I should just shut my fucking mouth & bury myself under the books. Great I don't feel like talking to you two anyway. What losers.



I'm fucking annoyed.
Leave me alone.


Kthxbye.



[EDIT]


I hate school, no or maybe some annoying people. I hate practical now. I don't like it when she doesn't do anything, & it's not like it is my resposibility to help her with her practical. Hello, we enter the examination room alone. I'm not blaming her or whatever, but it's quite annoying seeing everyone doing their practical, & when they are lost they have their partner to turn to. Not like I don't have a partner, but my partner seems to be make of wood/like a block. There's no use talking to her, she'll just smile sweeeeetly at me & look away.


I'm not good at my practical, neither am I good at my sciences. There are times when I can't even help myself, how could I bring myself to help her. Who knows, I'm more lost than her. You know sometimes people can be silent killer. Urgh fuck I hate the feeling of being so motherfucking helpless. So screwed. It's damn annoying I swear.


When I don't help her, yeah thooose people would think that I'm not helping her, yeah I'm selfish or whatever. Eh so what if I'm selfish, put yourself into my shoes lah, try being her partner & lets see if you would help her or not. Hell, I'm not even good at it myself, how could I help others -.- Lastly, it isn't my responsible.


K whatever. I don't hate her. Just that I find it damn annoying, you know I can't work with such people, even though if you say adapt to the surrounding. I can adapt, but hello the surrounding isn't responding at all. Maybe I'm really easily annoyed by others, but if you were me, wouldn't you find it annoying? Getting all the apparatus for your partner & yourself. It's like .. I don't know, no words can describe how I feel. But thanks Sarah, she's always trying to help her & me in practical though. Heehee thannnks!



Yeah, I'm like damn annoyed.


Oh one more, I think H is horrible horrible horrible. I don't like people touching my things. Are you that eager to get everything off & you took all those stuffs & put it on others table?!?! Eh wait, that table also not yours lor.

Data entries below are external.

-- ==== Sys2Proof/Word.lean ====
section
/-! DEFINITION. The words of the part and the data that travels in commands: statuses, packets, votes, tree nodes and the like, each a plain record named as the spec names it. -/

namespace Sys2Proof

/-- A byte of storage. -/
abbrev Byte := BitVec 8

/-- A 64-bit word: a register (R13), a parameter register, a hall address (R38). -/
abbrev Word := BitVec 64

/-- A stored 16-bit floating-point code (Table 2.2). -/
abbrev Half := BitVec 16

/-- The two grades (R1). -/
inductive Grade where
  | psn8128
  | psn8112
deriving DecidableEq, Repr, Inhabited

/-- Completion statuses (Table 5.5, R17). -/
inductive Status where
  | ok | widened | nonfinite | replacing | defaultRow
  | engineAbsent | formatAbsent | stalemate | badSignature | halted | aborted
deriving DecidableEq, Repr, Inhabited

/-- Code of a status (Table 5.5). -/
def Status.code : Status → Nat
  | .ok => 0x00 | .widened => 0x01 | .nonfinite => 0x02 | .replacing => 0x03 | .defaultRow => 0x04
  | .engineAbsent => 0x10 | .formatAbsent => 0x11 | .stalemate => 0x12 | .badSignature => 0x13
  | .halted => 0x14 | .aborted => 0x15

/-- Who gives a queue or release command (R173, R174, R438). -/
inductive Sender where
  | host
  | supervisor
deriving DecidableEq, Repr, Inhabited

/-- Where a RESOLVE comes from: an entry of a CME queue, or a member that passes it to the leader with the step, KEEP and ABORTSTEP (R294). -/
inductive Resolver where
  | entry (q : Nat)
  | member (part step keep : Nat) (abortStep : Bool)
deriving DecidableEq, Repr, Inhabited

/-- A number x = (−1)^neg × m × 2^e, an infinity or a NaN: the exact value of a code (R50 to R56). -/
inductive Val where
  | nan
  | inf (neg : Bool)
  | fin (neg : Bool) (m : Nat) (e : Int)
deriving DecidableEq, Repr, Inhabited

/-- A node of a reduction tree on its way to a SUC, its values in the format code `fmt`, U16w or U16n (R197). -/
structure Node where
  group : Nat
  addr : Nat
  lrow : Nat
  level : Nat
  pos : Nat
  vals : List Half
  fmt : Nat
deriving DecidableEq, Repr, Inhabited

/-- Where an atomic comes from, in the order of R31 and R377: the CME, an LKE queue (die, queue), an FXE queue, or another part (part number, source flow). -/
inductive AtomicSource where
  | cme
  | lke (die queue : Nat)
  | fxe (queue : Nat)
  | remote (part flow : Nat)
deriving DecidableEq, Repr, Inhabited

/-- An atomic request at the home SUC (R194): the hall address, the OP and TYPE codes of Table 6.5, the operand and the compare value. -/
structure AtomicReq where
  addr : Word
  op : Nat
  type : Nat
  value : Word
  compare : Word
  source : AtomicSource
deriving DecidableEq, Repr, Inhabited

/-- The reply of a home to a remote lookup run (R236): the partial row, or of a gather the row's codes; a refusal; or, `out`, that the home is in Hove-to or its copy serves no lookup, so that the next copy is asked (R291, R378). -/
structure RunReply where
  ok : Bool
  out : Bool
  row : List Half
deriving DecidableEq, Repr, Inhabited

/-- A remote lookup run as the home receives it (R236). `items` holds each position's row index and weight and its pos value. -/
structure RunRequest where
  part : Nat
  table : Nat
  epoch : Nat
  tensor : Nat
  outIndex : Nat
  items : List (Nat × Half × Nat)
deriving DecidableEq, Repr, Inhabited

/-- A scatter leaf or node as its home receives it (R253, R254): the sending part, for a leaf of this part its LKE die, queue and entry, the table, the version epoch pinned, the row, its tree node, how many leaves the node combines, and the step that it contributes to (R320). -/
structure Leaf where
  part : Nat
  queue : Option (Nat × Nat × Nat)
  table : Nat
  epoch : Nat
  row : Nat
  gid : Nat
  level : Nat
  pos : Nat
  vals : List Half
  count : Nat
  step : Nat := 0
deriving DecidableEq, Repr, Inhabited

/-- What the remote homes of a SCATTER answered: that all of them that are not in Hove-to took their leaves, and which are in Hove-to (R255, R378). -/
structure LeafAcks where
  all : Bool
  hove : List Nat
deriving DecidableEq, Repr, Inhabited

/-- One unit entry of a vote record (Table 8.5). -/
structure VoteUnit where
  table : Nat
  shard : Nat
  dense : Bool
  copy : Nat
  count : Nat
  digest : BitVec 128
deriving DecidableEq, Repr, Inhabited

/-- A layer entry (Table 9.6). -/
structure Layer where
  layer : Nat
  localSq : Nat
  globalSq : Nat
  elems : Nat
  zeros : Nat
  lparts : Nat
  flags : Nat
deriving DecidableEq, Repr, Inhabited

/-- A vote record (Table 8.5). -/
structure Vote where
  step : Nat
  part : Nat
  abort : Bool
  flags : Nat
  units : List VoteUnit
deriving DecidableEq, Repr, Inhabited

/-- A message up the gather tree: the vote records of the sender and of members below it, with the sums of their layer entries (R315, R384). -/
structure VoteMsg where
  votes : List Vote
  layers : List Layer
deriving DecidableEq, Repr, Inhabited

/-- A UCLOSE as the CME carries it out: its queue, and whether the copies of the digest unit disagreed (R281). -/
structure Closing where
  queue : Nat
  mismatch : Bool
deriving DecidableEq, Repr, Inhabited

/-- A request for votes: the leader that asks, and its step (R283, R285). -/
structure VoteRequest where
  part : Nat
  step : Nat
deriving DecidableEq, Repr, Inhabited

/-- Outcomes of a decision (Table 8.6a). -/
inductive Outcome where
  | commit | skip | abort | freeze | resolved
deriving DecidableEq, Repr, Inhabited

/-- Code of an outcome (Table 8.6a). -/
def Outcome.code : Outcome → Nat
  | .commit => 1 | .skip => 2 | .abort => 3 | .freeze => 4 | .resolved => 5

/-- Commands that a hall-wide vote decides (R262, R297, R369, R460 to R463): `hove` writes FLAGS[0] of a member entry (R367), and `jstart` names the parts of the job's shard map and of its spare list (R461). -/
inductive HallCmd where
  | tflip (table version : Nat)
  | toffline (table : Nat)
  | tonline (table version : Nat)
  | join (part role site : Nat) (id : Word)
  | leave (part : Nat)
  | role (part role : Nat)
  | lost (part : Nat)
  | hove (part : Nat) (flag : Bool)
  | phase (gen : Bool) (seg : Nat)
  | jstart (parts spares : List Nat)
  | jobStop
  | jobUpdate
deriving DecidableEq, Repr, Inhabited

/-- A decision of a step as it travels to the members (R284 to R287, R303, R315, R316, R319, R386): `kept` lists each unit with the digest that commits; `runs` are the becalmed runs after the decision. -/
structure Decision where
  step : Nat
  outcome : Outcome
  flags : Nat
  leader : Nat
  members : Nat
  minority : Nat
  tick : Nat
  votes : BitVec 128
  kept : List VoteUnit
  late : Nat
  dropped : Nat
  layers : List Layer
  runs : List (Nat × Nat)
  deadline : Nat
  lost : List (Nat × Option Nat)
  misses : List Nat
  hall : List HallCmd
deriving DecidableEq, Repr, Inhabited

/-- A decision as it reaches a part: a proposal that the leader sends its committee, or final (R285). -/
structure DecisionMsg where
  final : Bool
  decision : Decision
deriving DecidableEq, Repr, Inhabited

/-- An IEEE 1588 Announce message of a source (R359): what it says of its grandmaster and of the steps to it, and its Announce interval in ticks. -/
structure Announce where
  priority1 : Nat
  clockClass : Nat
  accuracy : Nat
  variance : Nat
  priority2 : Nat
  identity : Nat
  steps : Nat
  interval : Nat
deriving DecidableEq, Repr, Inhabited

/-- What a hall-wide vote was about: the part that issued the command, the command, and the hall tick of the decision (R262). -/
structure HallVote where
  part : Nat
  cmd : HallCmd
  tick : Nat
deriving DecidableEq, Repr, Inhabited

/-- Naelo packet types (Table 10.3). -/
inductive PktType where
  | data | ack | status | handshake | beacon | probe
deriving DecidableEq, Repr, Inhabited

/-- A Naelo packet (Table 10.3) with its payload in the clear; of a received one `sealOk` says whether the GCM tag or signature verifies, and `ce` whether the frame carries a CE mark. -/
structure Pkt where
  ver : Nat
  type : Option PktType
  first : Bool
  last : Bool
  retx : Bool
  cls : Nat
  dstFlow : Nat
  dstPart : Nat
  srcPart : Nat
  srcFlow : Nat
  path : Nat
  key : Nat
  feeder : Bool
  psn : Nat
  ackPsn : Nat
  win : Nat
  msg : Nat
  offset : Nat
  ts : Nat
  txc : Nat
  len : Nat
  payload : List Byte
  sealOk : Bool
  ce : Bool
deriving DecidableEq, Repr, Inhabited

/-- What a frame carries behind the MAC header and the tag, as the classifier of Table 10.6 reads it: ARP or neighbour discovery with the address asked for, a PTP message, a Naelo packet, or something that is dropped for a reason. -/
inductive FrameBody where
  | arp (target : Nat)
  | neighbour (target : Nat)
  | ptp (message : List Byte)
  | naelo (pkt : Pkt)
  | drop (reason : Nat)
deriving DecidableEq, Repr, Inhabited

/-- A received Ethernet frame (R332, R353): its bytes from the destination MAC address up to the FCS, and what the port's hardware says of it: that the PCS marked it bad or its FCS is wrong, the codewords of it that the PCS corrected and could not correct, the most symbol errors in one of them, the classes whose receive buffer it takes past three quarters, and for a signed packet that its signature verifies. -/
structure Frame where
  port : Nat
  bad : Bool
  corrected : Nat
  uncorrectable : Nat
  symbols : Nat
  full : List Nat
  signed : Bool
  bytes : List Byte
deriving DecidableEq, Repr, Inhabited

/-- A handshake message with the facts its checks need (Table 15.8, R483): `sigOk` is the verdict of its own signature; the other facts are read from its bytes. -/
structure Handshake where
  peer : Nat
  feeder : Bool
  sid : Word
  sigOk : Bool
  confirm : BitVec 256
  bytes : List Byte
deriving DecidableEq, Repr, Inhabited

/-- The verdict on an image that rests on sections whose byte layout the spec does not give: they pass what their chapters ask of them beside what the part reads of them (R445; log entry 4). -/
structure ImageVerdict where
  sectionsOk : Bool
deriving DecidableEq, Repr, Inhabited

/-- How a remote operation comes back to its requester (Table 11.4): performed, with the bytes it returns; refused or aborted at the home; answered STATUS HOVE_TO; or ended by a FAILED flow. -/
inductive RemoteReply where
  | ok (data : List Byte)
  | refused
  | hoveTo
  | failed
deriving DecidableEq, Repr, Inhabited

/-- A LOADED marker (R461, R463): the image digest, whether the image updates a running job, and the parts of its shard map and of its spare list. -/
structure LoadedMark where
  digest : BitVec 128
  update : Bool
  parts : List Nat
  spares : List Nat
deriving DecidableEq, Repr, Inhabited

/-- A PROMOTED marker (R387, R388): the shards restored, each with its E_k, and, as the leader passes it on, the tick at which it recorded them. -/
structure PromotedMark where
  shards : List (Nat × Nat)
  tick : Nat
deriving DecidableEq, Repr, Inhabited

/-- A logical shard that a spare restores (Table 11.5): the records of its checkpoint and of its ward, each in the layout of Table 8.8; none where READY copies at other members gave its rows. -/
structure RestoredShard where
  shard : Nat
  records : List (List Byte)
deriving DecidableEq, Repr, Inhabited

/-- An entry into Hove-to: its cause (Table 13.6), and for MONITOR whether one copy of the monitor passes its self-check (R425). -/
structure HoveCause where
  cause : Nat
  healthy : Bool := true
deriving DecidableEq, Repr, Inhabited

/-- A remote request as its home receives it (R375 to R377): a read of `len` bytes, a write with its optional notify (die, flag, increment, naming queue), or an atomic with OP, TYPE, operand and compare value. -/
inductive RemoteKind where
  | read (len : Nat)
  | write (data : List Byte) (note : Option (Nat × Nat × Nat × Nat))
  | atomic (op type : Nat) (value compare : Word)
deriving DecidableEq, Repr, Inhabited

/-- A remote request with its source part, source flow and hall address (R378). -/
structure RemoteReq where
  part : Nat
  flow : Nat
  addr : Word
  kind : RemoteKind
deriving DecidableEq, Repr, Inhabited

/-- The request on which a SUC's duplicated units mismatched (R203): that of an entry in execution, an atomic of another requester or of another part, a node that a die's LKE sent, the CAS or GADD of a leaf, the close of a Keeper table's window, or none that is still there. -/
inductive SucVictim where
  | entry (id : Nat)
  | atomic (req : AtomicReq)
  | remote (req : RemoteReq)
  | node (die : Nat) (n : Node)
  | leaf (l : Leaf)
  | window (table : Nat)
  | nothing
deriving DecidableEq, Repr, Inhabited

/-- An integer atomic that a SUC has received in the tick in progress (R31, R377): of an LKE or FXE entry in execution as (queue, entry), of a requester outside this part's queues, of another part, or on behalf of a leaf: one that arrives, one that waited for its group until a tick, or a stale one that enters a group that closes (R255, R322). -/
inductive Arrival where
  | entry (q id : Nat)
  | outside (req : AtomicReq)
  | remote (req : RemoteReq)
  | leaf (l : Leaf)
  | again (l : Leaf) (due : Nat)
  | stale (gid : Nat) (l : Leaf)
deriving DecidableEq, Repr, Inhabited

/-- A node of a collective's tree as it arrives at the chunk's owner or delegate: TENSOR, epoch or generation round, the logical shard that owns the chunk, the node, and the chunk's values (R379 to R381); with `gather`, the chunk of an ALLGATHER as its owner sends it (R382). -/
structure TreeNode where
  tensor : Nat
  epoch : Nat
  chunk : Nat
  level : Nat
  pos : Nat
  vals : List Half
  gather : Bool := false
deriving DecidableEq, Repr, Inhabited

/-- One reading of the sensors (R542): junction temperature, the eight stack temperatures, P12V power and voltage. -/
structure Reading where
  tj : Nat
  stackTemps : List Nat
  watts : Nat
  mv : Nat
deriving DecidableEq, Repr, Inhabited

/-- The two transports that carry SPDM (R488, R489). -/
inductive Transport where
  | doe
  | mctp
deriving DecidableEq, Repr, Inhabited

/-- Findings of the self-qualification (R457): failed cores by global index, failed HBM channels as (stack, channel), and whether a Ledger copy, a package link or a port group failed. -/
structure Findings where
  cores : List Nat
  channels : List (Nat × Nat)
  other : Bool
deriving DecidableEq, Repr, Inhabited

/-- A measurement of a physical self-test: it produced the reference signature and every injected error made its checker fire (R110, R142, R418). -/
abbrev TestPass := Bool

end Sys2Proof
end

You didn't think about S at all, just dump it all there. Omgz what a horrible person you are. Damn annoying. You could just leave it there first what righhhht?!?!?! Go bang wall & die, I hope you can get out of my sight. No, I'm not the only one disliking you.



I don't know what's with me but I just don't like it.

Yeah H shouldn't even talk to me or annoy me any further. I think my words can be really harsh. So sometimes I chose not to talk, especially right infront of you.